Work request.
Make an exact copy of the lines starting at the top of the listing below and ending at the line that contains "of R281. -/", inclusive.

Exercise inputs.
▼▼▼
-- ==== Sys2Proof/Machine/Engine.lean ====
section
/-! DEFINITION. The VoiceAllocator/Engine (spec/46_engine.md). -/

namespace Sys2Proof.Machine

/-! ## Prepare -/

/-- The six sample-rate setters of one voice, in the order of R281. -/
def Voice.setRates (m : NumInst) (imm : Imm) (x : Rat) (w : Voice) : Res Voice := do
  let o ← w.osc.setSr m imm x
  let e0 ← w.env[0].setSr m imm x
  let e1 ← w.env[1].setSr m imm x
  let l0 ← w.lfo[0].setSr m imm x
  let l1 ← w.lfo[1].setSr m imm x
  let f ← w.flt.setSr m imm x
  .ok { w with osc := o, env := #v[e0, e1], lfo := #v[l0, l1], flt := f }

/-- The loop of R281 over the listed voices. -/
def prepareVoices (m : NumInst) (imm : Imm) (x : Rat) :
    List (Fin 8) → Vector Voice 8 → Res (Vector Voice 8)
  | [], vs => .ok vs
  | v :: rest, vs => do
    let w ← vs[v].setRates m imm x
    prepareVoices m imm x rest (vs.set v w)

/-- The effect of ENG.PREPARE (R281). -/
def prepare (imm : Imm) (size : Fin 65536) (x : Rat) (s : State) : Res State :=
  if x ≤ 0 then .error (Trap.srRange imm)
  else do
    let top ← numMul s.num (lit s.num (9 / 20)) x
    if top < 20 then .error (Trap.srRange imm)
    else do
      let vs ← prepareVoices s.num imm x allVoices s.voices
      .ok { s with engSr := some x, bufLen := some size, buf := [], voices := vs }

/-! ## Allocation -/

/-- The Free voice of lowest index among the listed ones (R282, R283). -/
def firstFree (vs : Vector Voice 8) : List (Fin 8) → Option (Fin 8)
  | [] => none
  | v :: rest => if vs[v].playing then firstFree vs rest else some v

/-- The voice of lowest amplitude level among `best` and the listed ones; a later voice wins only with a
strictly lower level (R284). -/
def lowestFrom (vs : Vector Voice 8) (best : Fin 8) : List (Fin 8) → Fin 8
  | [] => best
  | v :: rest =>
    lowestFrom vs (if (vs[v].env[0]).level < (vs[best].env[0]).level then v else best) rest

/-- `StealTarget()` (R284): the lowest `ENV[0].level`, a tie broken by the lowest index. -/
def stealTarget (vs : Vector Voice 8) : Fin 8 := lowestFrom vs 0 allVoices

/-- The voice ENG.NOTEON takes (R283): the least Free one, or the steal target. -/
def noteTarget (vs : Vector Voice 8) : Fin 8 :=
  match firstFree vs allVoices with
  | some v => v
  | none => stealTarget vs

/-! ## Note off and render -/

/-- Whether ENG.NOTEOFF releases the voice (R286): Playing, not Releasing, and holding the note. -/
def Voice.holds (w : Voice) (note : Fin 128) : Bool :=
  w.playing && !w.tailOff && (w.note == some note)

/-- The loop of ENG.NOTEOFF (R286) over the listed voices. -/
def releaseVoices (m : NumInst) (note : Fin 128) :
    List (Fin 8) → Vector Voice 8 → Res (Vector Voice 8)
  | [], vs => .ok vs
  | v :: rest, vs =>
    if vs[v].holds note then do
      let w ← vs[v].noteOff m true
      releaseVoices m note rest (vs.set v w)
    else releaseVoices m note rest vs

/-- The loop of ENG.RENDER (R287) over the listed voices: each renders the whole range before the next
starts. The result is the draws taken, the voices and the buffer. -/
def renderVoices (m : NumInst) (file : Vector (Option Rat) 25) (len : Option (Fin 65536))
    (start n : Nat) :
    List (Fin 8) → Nat → Vector Voice 8 → Memory → Res (Nat × Vector Voice 8 × Memory)
  | [], d, vs, b => .ok (d, vs, b)
  | v :: rest, d, vs, b => do
    let r ← vs[v].render m file len start n d b
    renderVoices m file len start n rest r.1 (vs.set v r.2.1) r.2.2

/-! ## The commands -/

/-- ENG.PREPARE maxBlockSize, sampleRate (R281). -/
def execEngPrepare (size : BitVec 16) (imm : Imm) (s : State) : Host.Outcome State Fault Refusal :=
  finish s do
    let x ← valueOp imm
    let t ← prepare imm (sizeOp size) x s
    .ok (.none, t)

/-- ENG.NOTEON note, velocity (R283). -/
def execEngNoteon (note : Fin 128) (imm : Imm) (s : State) : Host.Outcome State Fault Refusal :=
  finish s do
    let x ← valueOp imm
    let r ← s.voices[noteTarget s.voices].noteOn s.num s.param note x s.draws
    .ok (.none, { s.setVoice (noteTarget s.voices) r.2 with draws := r.1 })

/-- ENG.NOTEOFF note (R286). -/
def execEngNoteoff (note : Fin 128) (s : State) : Host.Outcome State Fault Refusal :=
  finish s do
    let vs ← releaseVoices s.num note allVoices s.voices
    .ok (.none, { s with voices := vs })

/-- ENG.RENDER start, n (R287). -/
def execEngRender (start : BitVec 16) (n : BitVec 32) (s : State) : Host.Outcome State Fault Refusal :=
  finish s do
    let r ← renderVoices s.num s.param s.bufLen (indexOp start) (countOp n) allVoices s.draws s.voices s.buf
    .ok (.none, { s with draws := r.1, voices := r.2.1, buf := r.2.2 })

/-- ENG.SETPARAM id, value (R290): stored as given. -/
def execEngSetparam (id : Param) (imm : Imm) (s : State) : Host.Outcome State Fault Refusal :=
  finish s do
    let x ← valueOp imm
    .ok (.none, { s with param := s.param.set id.idx (some x) })

end Sys2Proof.Machine
end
▲▲▲
Output of the task.
-- ==== Sys2Proof/Machine/Engine.lean ====
section
/-! DEFINITION. The VoiceAllocator/Engine (spec/46_engine.md). -/

namespace Sys2Proof.Machine

/-! ## Prepare -/

/-- The six sample-rate setters of one voice, in the order of R281. -/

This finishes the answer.